Nikmati berita interaktif dan LIVE report 24 jam hanya di TribunX
Tribunners
Tribunners

Tribuners adalah platform jurnalisme warga. Untuk berkontribusi, anda bisa mengirimkan karya dalam bentuk berita, opini, esai, maupun kolom ke email: redaksi@tribunnews.com.


Konten menjadi tanggungjawab penulis dan tidak mewakili pandangan redaksi tribunnews.com.

Tribunners / Citizen Journalism

Intoleransi Multikultural

Entahlah, ada apa denganmu? Kini kita pun dibikin miris oleh penyebutan-penyebutan bernada agitatif lewat pendangkalan pemaknaan ragam

Editor: Toni Bramantoro
zoom-in Intoleransi Multikultural
FOTO: alex palit

Oleh: Alex Palit

Entahlah, ada apa denganmu? Kini kita pun dibikin miris oleh penyebutan-penyebutan bernada agitatif lewat pendangkalan pemaknaan ragam makna ‘kata-kata’ berbungkus tafsirnya.

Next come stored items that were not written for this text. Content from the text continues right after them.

-- ==== Sys2Proof/Laws/State.lean ====
section
/-!
SUPPORT. The named operations over the state: which field of the device each leaves (true by rfl), and reading after writing through
them.
-/
namespace Sys2Proof.Machine

/-! ### Fields that an operation leaves -/

@[simp] theorem rset_cl (d : Dev) (o : Nat) (v : Word) : (rset d o v).cl = d.cl := rfl
@[simp] theorem rset_quarters (d : Dev) (o : Nat) (v : Word) : (rset d o v).quarters = d.quarters := rfl
@[simp] theorem rset_mem (d : Dev) (o : Nat) (v : Word) : (rset d o v).mem = d.mem := rfl
@[simp] theorem rset_badMem (d : Dev) (o : Nat) (v : Word) : (rset d o v).badMem = d.badMem := rfl
@[simp] theorem rset_reqs (d : Dev) (o : Nat) (v : Word) : (rset d o v).reqs = d.reqs := rfl
@[simp] theorem rset_events (d : Dev) (o : Nat) (v : Word) : (rset d o v).events = d.events := rfl
@[simp] theorem rset_outbox (d : Dev) (o : Nat) (v : Word) : (rset d o v).outbox = d.outbox := rfl
@[simp] theorem rset_inbox (d : Dev) (o : Nat) (v : Word) : (rset d o v).inbox = d.inbox := rfl
@[simp] theorem rset_ports (d : Dev) (o : Nat) (v : Word) : (rset d o v).ports = d.ports := rfl
@[simp] theorem rset_tagCtr (d : Dev) (o : Nat) (v : Word) : (rset d o v).tagCtr = d.tagCtr := rfl
@[simp] theorem rset_mirrored (d : Dev) (o : Nat) (v : Word) : (rset d o v).mirrored = d.mirrored := rfl
@[simp] theorem rset_freeCtr (d : Dev) (o : Nat) (v : Word) : (rset d o v).freeCtr = d.freeCtr := rfl
@[simp] theorem rset_plat (d : Dev) (o : Nat) (v : Word) : (rset d o v).plat = d.plat := rfl
@[simp] theorem rset_tracts (d : Dev) (o : Nat) (v : Word) : (rset d o v).tracts = d.tracts := rfl
@[simp] theorem rset_stks (d : Dev) (o : Nat) (v : Word) : (rset d o v).stks = d.stks := rfl
@[simp] theorem rset_fevents (d : Dev) (o : Nat) (v : Word) : (rset d o v).fevents = d.fevents := rfl
@[simp] theorem rset_wfdPend (d : Dev) (o : Nat) (v : Word) : (rset d o v).wfdPend = d.wfdPend := rfl
@[simp] theorem rset_tractCmd (d : Dev) (o : Nat) (v : Word) : (rset d o v).tractCmd = d.tractCmd := rfl
@[simp] theorem rset_tractEnd (d : Dev) (o : Nat) (v : Word) : (rset d o v).tractEnd = d.tractEnd := rfl
@[simp] theorem rset_platbuf (d : Dev) (o : Nat) (v : Word) : (rset d o v).platbuf = d.platbuf := rfl
@[simp] theorem rset_flash (d : Dev) (o : Nat) (v : Word) : (rset d o v).flash = d.flash := rfl
@[simp] theorem rset_dyke (d : Dev) (o : Nat) (v : Word) : (rset d o v).dyke = d.dyke := rfl
@[simp] theorem rset_sess (d : Dev) (o : Nat) (v : Word) : (rset d o v).sess = d.sess := rfl
@[simp] theorem rset_attest (d : Dev) (o : Nat) (v : Word) : (rset d o v).attest = d.attest := rfl
@[simp] theorem rset_rings (d : Dev) (o : Nat) (v : Word) : (rset d o v).rings = d.rings := rfl
@[simp] theorem rset_relayed (d : Dev) (o : Nat) (v : Word) : (rset d o v).relayed = d.relayed := rfl
@[simp] theorem rset_pins (d : Dev) (o : Nat) (v : Word) : (rset d o v).pins = d.pins := rfl
@[simp] theorem rset_hjobs (d : Dev) (o : Nat) (v : Word) : (rset d o v).hjobs = d.hjobs := rfl
@[simp] theorem rset_red (d : Dev) (o : Nat) (v : Word) : (rset d o v).red = d.red := rfl
@[simp] theorem rset_bkts (d : Dev) (o : Nat) (v : Word) : (rset d o v).bkts = d.bkts := rfl
@[simp] theorem rset_store (d : Dev) (o : Nat) (v : Word) : (rset d o v).store = d.store := rfl
@[simp] theorem rset_lv (d : Dev) (o : Nat) (v : Word) : (rset d o v).lv = d.lv := rfl
@[simp] theorem rset_replat (d : Dev) (o : Nat) (v : Word) : (rset d o v).replat = d.replat := rfl
@[simp] theorem rset_hub (d : Dev) (o : Nat) (v : Word) : (rset d o v).hub = d.hub := rfl
@[simp] theorem rset_holds (d : Dev) (o : Nat) (v : Word) : (rset d o v).holds = d.holds := rfl
@[simp] theorem rset_booted (d : Dev) (o : Nat) (v : Word) : (rset d o v).booted = d.booted := rfl
@[simp] theorem rset_board (d : Dev) (o : Nat) (v : Word) : (rset d o v).board = d.board := rfl
@[simp] theorem rset_power (d : Dev) (o : Nat) (v : Word) : (rset d o v).power = d.power := rfl

@[simp] theorem rsetF_cl (d : Dev) (o : Nat) (f : Fld) (v : Nat) : (rsetF d o f v).cl = d.cl := rfl
@[simp] theorem rsetF_quarters (d : Dev) (o : Nat) (f : Fld) (v : Nat) : (rsetF d o f v).quarters = d.quarters := rfl
@[simp] theorem rsetF_mem (d : Dev) (o : Nat) (f : Fld) (v : Nat) : (rsetF d o f v).mem = d.mem := rfl
@[simp] theorem rsetF_badMem (d : Dev) (o : Nat) (f : Fld) (v : Nat) : (rsetF d o f v).badMem = d.badMem := rfl
@[simp] theorem rsetF_reqs (d : Dev) (o : Nat) (f : Fld) (v : Nat) : (rsetF d o f v).reqs = d.reqs := rfl
@[simp] theorem rsetF_events (d : Dev) (o : Nat) (f : Fld) (v : Nat) : (rsetF d o f v).events = d.events := rfl
@[simp] theorem rsetF_outbox (d : Dev) (o : Nat) (f : Fld) (v : Nat) : (rsetF d o f v).outbox = d.outbox := rfl
@[simp] theorem rsetF_inbox (d : Dev) (o : Nat) (f : Fld) (v : Nat) : (rsetF d o f v).inbox = d.inbox := rfl
@[simp] theorem rsetF_ports (d : Dev) (o : Nat) (f : Fld) (v : Nat) : (rsetF d o f v).ports = d.ports := rfl
@[simp] theorem rsetF_tagCtr (d : Dev) (o : Nat) (f : Fld) (v : Nat) : (rsetF d o f v).tagCtr = d.tagCtr := rfl
@[simp] theorem rsetF_mirrored (d : Dev) (o : Nat) (f : Fld) (v : Nat) : (rsetF d o f v).mirrored = d.mirrored := rfl
@[simp] theorem rsetF_freeCtr (d : Dev) (o : Nat) (f : Fld) (v : Nat) : (rsetF d o f v).freeCtr = d.freeCtr := rfl
@[simp] theorem rsetF_plat (d : Dev) (o : Nat) (f : Fld) (v : Nat) : (rsetF d o f v).plat = d.plat := rfl
@[simp] theorem rsetF_tracts (d : Dev) (o : Nat) (f : Fld) (v : Nat) : (rsetF d o f v).tracts = d.tracts := rfl
@[simp] theorem rsetF_stks (d : Dev) (o : Nat) (f : Fld) (v : Nat) : (rsetF d o f v).stks = d.stks := rfl
@[simp] theorem rsetF_fevents (d : Dev) (o : Nat) (f : Fld) (v : Nat) : (rsetF d o f v).fevents = d.fevents := rfl
@[simp] theorem rsetF_wfdPend (d : Dev) (o : Nat) (f : Fld) (v : Nat) : (rsetF d o f v).wfdPend = d.wfdPend := rfl
@[simp] theorem rsetF_tractCmd (d : Dev) (o : Nat) (f : Fld) (v : Nat) : (rsetF d o f v).tractCmd = d.tractCmd := rfl
@[simp] theorem rsetF_tractEnd (d : Dev) (o : Nat) (f : Fld) (v : Nat) : (rsetF d o f v).tractEnd = d.tractEnd := rfl
@[simp] theorem rsetF_platbuf (d : Dev) (o : Nat) (f : Fld) (v : Nat) : (rsetF d o f v).platbuf = d.platbuf := rfl
@[simp] theorem rsetF_flash (d : Dev) (o : Nat) (f : Fld) (v : Nat) : (rsetF d o f v).flash = d.flash := rfl
@[simp] theorem rsetF_dyke (d : Dev) (o : Nat) (f : Fld) (v : Nat) : (rsetF d o f v).dyke = d.dyke := rfl
@[simp] theorem rsetF_sess (d : Dev) (o : Nat) (f : Fld) (v : Nat) : (rsetF d o f v).sess = d.sess := rfl
@[simp] theorem rsetF_attest (d : Dev) (o : Nat) (f : Fld) (v : Nat) : (rsetF d o f v).attest = d.attest := rfl
@[simp] theorem rsetF_rings (d : Dev) (o : Nat) (f : Fld) (v : Nat) : (rsetF d o f v).rings = d.rings := rfl
@[simp] theorem rsetF_relayed (d : Dev) (o : Nat) (f : Fld) (v : Nat) : (rsetF d o f v).relayed = d.relayed := rfl
@[simp] theorem rsetF_pins (d : Dev) (o : Nat) (f : Fld) (v : Nat) : (rsetF d o f v).pins = d.pins := rfl
@[simp] theorem rsetF_hjobs (d : Dev) (o : Nat) (f : Fld) (v : Nat) : (rsetF d o f v).hjobs = d.hjobs := rfl
@[simp] theorem rsetF_red (d : Dev) (o : Nat) (f : Fld) (v : Nat) : (rsetF d o f v).red = d.red := rfl
@[simp] theorem rsetF_bkts (d : Dev) (o : Nat) (f : Fld) (v : Nat) : (rsetF d o f v).bkts = d.bkts := rfl
@[simp] theorem rsetF_store (d : Dev) (o : Nat) (f : Fld) (v : Nat) : (rsetF d o f v).store = d.store := rfl
@[simp] theorem rsetF_lv (d : Dev) (o : Nat) (f : Fld) (v : Nat) : (rsetF d o f v).lv = d.lv := rfl
@[simp] theorem rsetF_replat (d : Dev) (o : Nat) (f : Fld) (v : Nat) : (rsetF d o f v).replat = d.replat := rfl
@[simp] theorem rsetF_hub (d : Dev) (o : Nat) (f : Fld) (v : Nat) : (rsetF d o f v).hub = d.hub := rfl
@[simp] theorem rsetF_holds (d : Dev) (o : Nat) (f : Fld) (v : Nat) : (rsetF d o f v).holds = d.holds := rfl
@[simp] theorem rsetF_booted (d : Dev) (o : Nat) (f : Fld) (v : Nat) : (rsetF d o f v).booted = d.booted := rfl
@[simp] theorem rsetF_board (d : Dev) (o : Nat) (f : Fld) (v : Nat) : (rsetF d o f v).board = d.board := rfl
@[simp] theorem rsetF_power (d : Dev) (o : Nat) (f : Fld) (v : Nat) : (rsetF d o f v).power = d.power := rfl
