-- ==== Sys2Proof/Laws/Memory.lean ====
section
/-!
SUPPORT. What the operations on stack memory do: a run of bytes written reads back and leaves every other byte; every operation that
changes memory keeps its canonical form, and reset's memory has it.
-/
namespace Sys2Proof.Machine

/-- Reset's memory has the canonical form. -/
theorem reset_mem_wf : Memory.wf State.reset.dev.mem = true := rfl

/-- A byte outside a run that is written reads as before. -/
theorem mbyte_mwriteBytes_out (d : Dev) (k off j a : Nat) (bs : List Byte)
    (h : memKey j a < memKey k off ∨ memKey k off + bs.length ≤ memKey j a) :
    mbyte (mwriteBytes d k off bs) j a = mbyte d j a :=
  Tab.get_setRun_out 0 bs d.mem (memKey k off) (memKey j a) h

/-- A byte of a run that is written reads as written. -/
theorem mbyte_mwriteBytes_in (d : Dev) (k off i : Nat) (bs : List Byte) (h : i < bs.length) :
    mbyte (mwriteBytes d k off bs) k (off + i) = bs[i] := by
  have e : memKey k (off + i) = memKey k off + i := by unfold memKey; omega
  show Tab.get 0 (Tab.setRun 0 d.mem (memKey k off) bs) (memKey k (off + i)) = bs[i]
  rw [e]
  exact Tab.get_setRun_in 0 bs d.mem (memKey k off) i h

/-- Bytes written read back. -/
theorem mbytes_mwriteBytes (d : Dev) (k off : Nat) (bs : List Byte) : mbytes (mwriteBytes d k off bs) k off bs.length = bs :=
  Tab.getRun_setRun 0 bs d.mem (memKey k off)

/-- Writing bytes keeps the canonical form. -/
theorem mwriteBytes_wf (d : Dev) (k off : Nat) (bs : List Byte) (h : Memory.wf d.mem = true) :
    Memory.wf (mwriteBytes d k off bs).mem = true :=
  Tab.wf_setRun 0 bs d.mem (memKey k off) h

/-- Moving bytes keeps the canonical form. -/
theorem moveMem_wf (d : Dev) (k1 o1 k2 o2 n : Nat) (h : Memory.wf d.mem = true) : Memory.wf (moveMem d k1 o1 k2 o2 n).mem = true :=
  Tab.wf_foldl_set 0 _ _ _ _ (Tab.wf_drop 0 _ _ (Tab.wf_drop 0 _ _ h))

/-- Clearing bytes keeps the canonical form. -/
theorem zeroMem_wf (d : Dev) (k o n : Nat) (h : Memory.wf d.mem = true) : Memory.wf (zeroMem d k o n).mem = true :=
  Tab.wf_drop 0 d.mem (fun x => decide (memKey k o ≤ x ∧ x < memKey k o + n)) h

/-- Copying bytes keeps the canonical form. -/
theorem copyMem_wf (d : Dev) (k1 o1 k2 o2 n : Nat) (h : Memory.wf d.mem = true) : Memory.wf (copyMem d k1 o1 k2 o2 n).mem = true :=
  Tab.wf_foldl_set 0 _ _ _ _ (zeroMem_wf d k2 o2 n h)

/-- Losing the bytes above an offset keeps the canonical form. -/
theorem dropAbove_wf (d : Dev) (k len : Nat) (h : Memory.wf d.mem = true) : Memory.wf (dropAbove d k len).mem = true :=
  Tab.wf_drop 0 d.mem (fun x => decide (memKey k len ≤ x ∧ x < memKey (k + 1) 0)) h

/-- What a reset of device scope keeps of memory has the canonical form. -/
theorem keptMem_wf (d : Dev) (c : Bool) (h : Memory.wf d.mem = true) : Memory.wf (keptMem d c).1 = true :=
  Tab.wf_filter 0 _ _ h

end Sys2Proof.Machine
end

Di mana kini terminologis ‘kata-kata’ bukan lagi bisa dimaknai dengan multitafsir, tapi juga sudah bermakna dimaknai tafsir yang abu-abu, tergantung sesuai selera kehendak pemberi dan penerima interprestatif demi alasan, tujuan, dan untuk kepentingan apa?

Sementara dari kisah yang ada yang secara histori kultural kita disebut, dikenal dan digambarkan sebagai bangsa yang ramah, pemaaf, tepo seliro, selalu hidup rukun penuh toleransi saling menghormati dan menghargai, kini sudah kehilangan kemesraan sosial dengan kemunculan penampakan wajah-wajah beringas mengujarkan nada-nada kata-kata kebencian kesana-sini.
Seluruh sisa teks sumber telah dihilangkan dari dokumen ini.